На ее глаза навернулась слезинка, выкатилась из уголка глаза, прокатилась по щеке и впиталась в белую больничную наволочку с синим штампом «3-я областная больница».

Мне не верилось, что я стою рядом с Денисом, солистом популярной группы, возле больничной койки, на которой лежит его мать, не верилось, что жизнь нас связала именно таким образом… И не верилось, что Марина Александровна может умереть. Ее сердце ослабело из-за ошибки, которую она совершила.

«Господи, как же она переживает! – с болью подумала я. – Бедная женщина! Как же она пожалела, что обманула меня! Бедная, бедная Марина Александровна! Что ей довелось в жизни перенести! Ее воспитывали отчим и мачеха, и мачеха ее даже била! А я еще посмела ей сказать, что она мне испортила жизнь! А у нее жизнь что, легкая? Она так настрадалась! И вообще, какое я имела право так разговаривать со взрослым человеком?»

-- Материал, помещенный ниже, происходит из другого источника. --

@[simp] theorem Block.still_discardRequest (t : Txn) (n : Nat) : (b.discardRequest t n).still = b.still := by
  unfold Block.discardRequest
  split
  · simp only [apply_ite Block.still, Block.still_closeTxn, Block.still_trackers, Block.still_setTxn, ite_self]
  · simp only [apply_ite Block.still, Block.still_startUncached, Block.still_dropTxn, ite_self]
  · rfl

/-! ### The agents of a dead site (R215) -/

/-- RECLAIM_PENDING names the site, and RECLAIM_ACTIVE is set. -/
def Block.reclaims (b : Block) (n : Nat) : Block :=
  (b.wr Reg.CO_STATUS.RECLAIM_PENDING (setBits (b.rd Reg.CO_STATUS.RECLAIM_PENDING) n 1 1)).wr Reg.CO_STATUS.RECLAIM_ACTIVE 1

/-- The reclaim's scan starts, and the reservations of the site's agents end. -/
def Block.scans (b : Block) (n : Nat) : Block :=
  { b with coh := { b.coh with scan := some 0, reserved := b.coh.reserved.filter fun r => r.agent / 64 ≠ n } }

theorem Block.still_agentsDead (n : Nat) : (b.agentsDead n).still = (b.reclaims n).still := by
  unfold Block.agentsDead
  refine (foldl_keeps Block.still _ _ (fun c line => ?_) _).trans (Block.still_mem ..)
  split
  · rfl
  · next t _ =>
    rw [Block.still_advanceAll, foldl_keeps Block.still _ _ (fun _ _ => Block.still_snoopAnswered ..), Block.still_discardRequest]

theorem Block.agentsDead_of_closed (h : b.coh.txns = []) (n : Nat) : b.agentsDead n = (b.reclaims n).scans n := by
  have hlines : (b.reclaims n).coh.txns = [] := h
  unfold Block.agentsDead
  show List.foldl _ _ (List.map _ (b.reclaims n).coh.txns) = _
  rw [hlines]
  rfl

end

end Sys2Proof.Machine
end
section
/-! SUPPORT. The commands of a reconciliation (R163) and of the end of a training (R156, R157). -/

namespace Sys2Proof.Machine

/-! ### The hub's receive test -/

section
variable (b : Block) (n passed rates : Nat)

/-- The groups that the hub proposes first: those that passed its test, run at a rate they may run at, and are not retired. -/
def Block.firstGroups : Nat := passed &&& b.ratedGroups n rates &&& b.unretired n

theorem Block.tested_siteOnly : b.SiteOnly (b.tested n passed rates) n [] := by
  unfold Block.tested
  exact (Block.SiteOnly.refl b n []).modLink _

theorem Block.link_tested : ((b.tested n passed rates).site n).link = { (b.site n).link with
    passed := passed &&& b.ratedGroups n rates, rate := b.lowestRate n rates (b.firstGroups n passed rates) } := by
  unfold Block.tested
  rw [Block.site_modLink_same]
  rfl

theorem Block.hubGroups_tested {r : Recon} (h : r.failed = 0) :
    (b.tested n passed rates).hubGroups n r = b.firstGroups n passed rates := by
  rw [Block.hubGroups_of_none _ _ _ h, Block.link_tested]
  rfl

/-- The hub's first proposal. -/
def Recon.first (now : Nat) : Recon := ⟨1, none, none, none, none, 0, 0, 0, now⟩

/-- That attempt once the hub has proposed `hub`. -/
def Recon.proposed (hub now : Nat) : Recon := ⟨1, some hub, none, none, none, 0, 0, 0, now⟩

@[simp] theorem Recon.hubSet_proposed (hub now : Nat) : (Recon.proposed hub now).hubSet = some hub := rfl

/-- The hub has taken the site's proposal `set` and agrees to `agreed`. -/
def LinkState.agreeing (l : LinkState) (set agreed now : Nat) : LinkState :=
  { l with recon := l.recon.map fun c => { c with siteSet := some set, hubAgree := some agreed, since := now } }

/-- The hub has tested its lanes and proposed. -/
abbrev Block.opened : Block := (b.tested n passed rates).propose n (.first b.now)

theorem Block.opened_siteOnly : b.SiteOnly (b.opened n passed rates) n [Reg.ST_STATUS.STATE n] :=
  ((b.tested_siteOnly n passed rates).mono (by simp)).propose _ (by simp)

theorem Block.link_opened : ((b.opened n passed rates).site n).link = { (b.site n).link with
    passed := passed &&& b.ratedGroups n rates, rate := b.lowestRate n rates (b.firstGroups n passed rates)
    recon := some (.proposed (b.firstGroups n passed rates) b.now)
    sbTag := ((b.site n).link.sbTag + 1) % 256 } := by
  rw [Block.link_propose, Block.hubGroups_tested _ _ _ _ rfl, Block.link_tested]
  rfl

theorem Block.linkState_opened : (b.opened n passed rates).linkState n = Link.RECONCILING := Block.linkState_propose ..

theorem Block.opened_out : (b.opened n passed rates).out =
    b.out ++ [.sideband n (Sideband.wire 0x03 (b.site n).link.sbTag (b.firstGroups n passed rates + 256) 0)] := by
  rw [Block.propose_out, Block.hubGroups_tested _ _ _ _ rfl, Block.link_tested]
  rfl

theorem Block.opened_fc : (b.opened n passed rates).fc = b.fc := by
  rw [Block.propose_fc]
  rfl

/-- The lanes not retired are decided by a field that the proposal leaves. -/
theorem Block.unretired_opened : (b.opened n passed rates).unretired n = b.unretired n := by
  have h := (b.opened_siteOnly n passed rates).rd (g := Reg.ST_LANE_STATE.RETIRED n) (by decide : 0 + 8 ≤ 64)
    (by simp [Fld.Apart, Reg.ST_LANE_STATE.RETIRED, Reg.ST_STATUS.STATE])
  simp only [Block.unretired, h]

end

section
variable {s : State} {site : SiteNo}

/-! ### SITE_TRAINED -/

section
variable {c : Recon} {h a : Nat} (hrecon : (s.blk.site site).link.recon = some c) (hfree : (s.blk.site site).link.pinned = none)
  (hst : s.blk.linkState site = Link.RECONCILING) (hhub : c.hubAgree = some h) (hsite : c.siteAgree = some a)
  (rates : BitVec 8) (rep : BitVec 16)
include hrecon hfree hst hhub hsite

theorem siteTrained_trains (hset : h < 256) (hgood : s.blk.rd Reg.MH_STATUS.READY = 1 ∨ s.blk.groupsFailing site = 0) :
    Yields (.siteTrained site rates rep 0) s fun t => s.blk.Trained t.blk site h ∧ s.SiteStep t site := by
  have hgo : s.blk.siteTrained site rates.toNat rep.toNat (0 : BitVec 8).toNat = s.blk.siteLinkUp site h rep.toNat := by
    simp [Block.siteTrained, hfree, hrecon, hhub, hsite, hst]
  have htrained := Block.siteLinkUp_trained site.isLt hset rep.toNat hgood
  exact yields_of_upd rfl hgo ⟨htrained, htrained.only.step⟩

theorem siteTrained_again {bad : BitVec 8} (hbad : bad ≠ 0) (hfew : s.blk.rd (Reg.ST_STATUS.RECON_FAILS site) < 2) :
    Yields (.siteTrained site rates rep bad) s fun t => s.blk.TriesAgain t.blk site c bad.toNat ∧ s.SiteStep t site := by
  have hne : bad.toNat ≠ 0 := fun h0 => hbad (BitVec.eq_of_toNat_eq h0)
  have hgo : s.blk.siteTrained site rates.toNat rep.toNat bad.toNat = s.blk.failAttempt site c bad.toNat := by
    simp [Block.siteTrained, hfree, hrecon, hhub, hsite, hst, hne]
  have hagain := Block.failAttempt_again c bad.toNat hfew
  exact yields_of_upd rfl hgo ⟨hagain, hagain.only.step⟩

end

/-! ### RECON_TIMEOUT, WIDTH_PROPOSE and WIDTH_AGREE -/

section
variable (hst : s.blk.linkState site = Link.TRAINING) (hhello : (s.blk.site site).link.hello = true)
  (hfree : (s.blk.site site).link.pinned = none) (hnone : (s.blk.site site).link.recon = none)
include hst hhello hfree hnone

theorem reconTimeout_first (hfew : s.blk.rd (Reg.ST_STATUS.RECON_FAILS site) < 2) (passed rates : BitVec 8) :
    Yields (.reconTimeout ⟨site, passed, rates⟩) s fun t => t.blk.linkState site = Link.RECONCILING ∧
      t.blk.rd (Reg.ST_STATUS.RECON_FAILS site) = s.blk.rd (Reg.ST_STATUS.RECON_FAILS site) + 1 ∧
      ((t.blk.site site).link.recon.map fun r => (r.attempt, r.hubSet, r.siteSet)) =
        some (2, some (s.blk.firstGroups site passed.toNat rates.toNat), none) ∧
      s.SiteStep t site ∧ t.blk.fc = s.blk.fc := by
  have hlink := s.blk.link_opened site passed.toNat rates.toNat
  have honly := s.blk.opened_siteOnly site passed.toNat rates.toNat
  have hgroups : (s.blk.opened site passed.toNat rates.toNat).hubGroups site ((Recon.proposed
      (s.blk.firstGroups site passed.toNat rates.toNat) s.blk.now).again 0 (s.blk.opened site passed.toNat rates.toNat).now) =
        s.blk.firstGroups site passed.toNat rates.toNat := by
    rw [Block.hubGroups_of_none _ _ _ (by simp [Recon.again, Recon.proposed]), hlink, Block.unretired_opened]
    rfl
  have hfails : (s.blk.opened site passed.toNat rates.toNat).rd (Reg.ST_STATUS.RECON_FAILS site) =
      s.blk.rd (Reg.ST_STATUS.RECON_FAILS site) :=
    honly.rd (by decide : 19 + 2 ≤ 64) (by simp [Fld.Apart, Reg.ST_STATUS.STATE, Reg.ST_STATUS.RECON_FAILS])
  have hgo : s.blk.reconTimeout site passed.toNat rates.toNat = (s.blk.opened site passed.toNat rates.toNat).failAttempt site
      (Recon.proposed (s.blk.firstGroups site passed.toNat rates.toNat) s.blk.now) 0 := by
    unfold Block.reconTimeout
    dsimp only
    rw [if_pos ⟨hst, hhello, by simp [hfree], by simp [hnone]⟩]
    change (match ((s.blk.opened site passed.toNat rates.toNat).site site).link.recon with
      | some c => if (s.blk.opened site passed.toNat rates.toNat).linkState site = Link.RECONCILING ∧ c.siteAgree.isNone then
          (s.blk.opened site passed.toNat rates.toNat).failAttempt site c 0 else s.blk.opened site passed.toNat rates.toNat
      | none => s.blk.opened site passed.toNat rates.toNat) = _
    rw [hlink]
    exact if_pos ⟨Block.linkState_opened .., rfl⟩
  have hagain := Block.failAttempt_again (b := s.blk.opened site passed.toNat rates.toNat) (n := site)
    (Recon.proposed (s.blk.firstGroups site passed.toNat rates.toNat) s.blk.now) 0
    (by rw [hfails]; exact hfew)
  refine yields_of_upd rfl hgo ⟨hagain.state, hagain.fails.trans (by rw [hfails]), ?_,
    ((honly.mono (by simp)).trans hagain.only).step, hagain.fc.trans (s.blk.opened_fc ..)⟩
  dsimp only
  rw [hagain.recon, hgroups]
  rfl

theorem widthPropose_agrees (set passed rates : BitVec 8) {a : Fin 4} (ha : a.val = 1)
    (hagreed : Site.activeSet site (s.blk.firstGroups site passed.toNat rates.toNat &&& set.toNat) ≠ 0) :
    Yields (.widthPropose site set a ⟨passed, rates⟩) s fun t =>
      let hub := s.blk.firstGroups site passed.toNat rates.toNat
      let agreed := Site.activeSet site (hub &&& set.toNat)
      t.blk.linkState site = Link.RECONCILING ∧
      ((t.blk.site site).link.recon.map fun r => (r.hubSet, r.siteSet, r.hubAgree)) = some (some hub, some set.toNat, some agreed) ∧
      t.blk.out = s.blk.out ++ [.sideband site (Sideband.wire 0x03 (s.blk.site site).link.sbTag (hub + 256) 0),
        .sideband site (Sideband.wire 0x04 (((s.blk.site site).link.sbTag + 1) % 256) (agreed + 256) 0)] ∧
      (t.blk.site site).link.rate = s.blk.lowestRate site rates.toNat hub ∧
      s.SiteStep t site ∧ t.blk.fc = s.blk.fc ∧ s.blk.FieldsKept t.blk [Reg.ST_STATUS.STATE site] := by
  have hlink := s.blk.link_opened site passed.toNat rates.toNat
  have hgo : s.blk.widthPropose site set.toNat a passed.toNat rates.toNat =
      ((s.blk.opened site passed.toNat rates.toNat).modLink site fun l => l.agreeing set.toNat
        (Site.activeSet site (s.blk.firstGroups site passed.toNat rates.toNat &&& set.toNat))
        (s.blk.opened site passed.toNat rates.toNat).now).sideband site 0x04
          (Site.activeSet site (s.blk.firstGroups site passed.toNat rates.toNat &&& set.toNat) + 256) 0 := by
    have hopen : (s.blk.tested site passed.toNat rates.toNat).propose site ⟨1, none, none, none, none, 0, 0, 0, s.blk.now⟩ =
        s.blk.opened site passed.toNat rates.toNat := rfl
    unfold Block.widthPropose
    simp [hst, hhello, hfree, hnone, ha, hopen, hlink, hagreed, LinkState.agreeing]
  have honly := ((s.blk.opened_siteOnly site passed.toNat rates.toNat).modLink fun l => l.agreeing set.toNat
    (Site.activeSet site (s.blk.firstGroups site passed.toNat rates.toNat &&& set.toNat))
    (s.blk.opened site passed.toNat rates.toNat).now).sideband 0x04 (Site.activeSet site (s.blk.firstGroups site passed.toNat rates.toNat &&& set.toNat) + 256) 0
  refine yields_of_upd rfl hgo ⟨?_, ?_, ?_, ?_, honly.step, ?_, honly.fields⟩
  · rw [Block.linkState_sideband, Block.linkState_modLink, Block.linkState_opened]
  · dsimp only
    rw [Block.link_sideband _ _ rfl, Block.site_modLink_same, hlink]
    rfl
  · rw [Block.sideband_out, Block.modLink_out, Block.opened_out, Block.site_modLink_same, hlink]
    simp [LinkState.agreeing]
  · dsimp only
    rw [Block.link_sideband _ _ rfl, Block.site_modLink_same, hlink]
    rfl
  · rw [Block.sideband_fc, Block.modLink_fc, Block.opened_fc]

end

theorem widthAgree_agrees {c : Recon} {h : Nat} {a : Fin 4} {set : BitVec 8} (hrecon : (s.blk.site site).link.recon = some c)
    (hhub : c.hubAgree = some h) (hsite : c.siteAgree = none) (ha : a.val = c.attempt) (hset : set.toNat = h) :
    Yields (.widthAgree site set a) s fun t =>
      (t.blk.site site).link = { (s.blk.site site).link with recon := some { c with siteAgree := some h } } ∧ s.SiteStep t site ∧
      t.blk.regs = s.blk.regs ∧ t.blk.fc = s.blk.fc ∧ t.blk.out = s.blk.out := by
  have hgo : s.blk.widthAgree site set.toNat a =
      s.blk.modLink site fun l => { l with recon := some { c with siteAgree := some h } } := by
    simp [Block.widthAgree, hrecon, hhub, hsite, ha, hset]
  exact yields_of_upd rfl hgo ⟨by rw [Block.site_modLink_same], ((Block.SiteOnly.refl _ _ []).modLink _).step, rfl, rfl, rfl⟩

/-! ### A reset of a site that is lost already (Table SIT-7) -/

/-- HALFMAST's causes are fields of the site's own. -/
theorem Block.SiteOnly.hmCause {b c : Block} {n : Nat} {fs : List Fld} (h : b.SiteOnly c n fs) (i : Nat) (on : Bool)
    (hcause : Reg.PW_SITE_STATUS.HM_CAUSE n ∈ fs) (hmast : Reg.PW_SITE_STATUS.HALFMAST n ∈ fs) :
    b.SiteOnly (c.hmCause n i on) n fs := by
  unfold Block.hmCause
  split
  · exact h
  · exact (h.wr _ _ hcause).wr _ _ hmast

theorem Block.hmCause_rest (b : Block) (n i : Nat) (on : Bool) :
    (b.hmCause n i on).sites = b.sites ∧ (b.hmCause n i on).fc = b.fc ∧ (b.hmCause n i on).out = b.out := by
  unfold Block.hmCause
  split
  · exact ⟨rfl, rfl, rfl⟩
  · simp [Block.wr]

Я взглянула на нее – худую, бледную, ожидающую от меня ответа, и мне стало так ее жалко! Жалко ее, жалко Дениса, жалко всех нас! Сколько несчастий случилось из-за того обмана! И вот сейчас, в реанимации, я ощутила, что именно в эту секунду настал момент, когда можно все прекратить, момент, когда можно раз и навсегда закрыть этот жуткий период жизни.

– Я вас прощаю, – сказала я, и у меня словно бетонная плита упала с сердца.

– Прощаешь?.. – она приподнялась на подушке.

– Прощаю. И давайте, пожалуйста, больше никогда не будем вспоминать о том случае…

Глава 18

Отъезд

На следующий день меня разбудил телефонный звонок. Я была настолько уставшая после вчерашних событий, что слышала звонок, но не могла проснуться. Через какое-то время я все-таки вытянула руку из-под одеяла, нащупала мобильник и увидела на дисплее: «Людмила Петровна».

Я подскочила на кровати.

«Аттестация! – прогремело у меня в голове. – Да вчера же была аттестация!! Я забыла о ней!»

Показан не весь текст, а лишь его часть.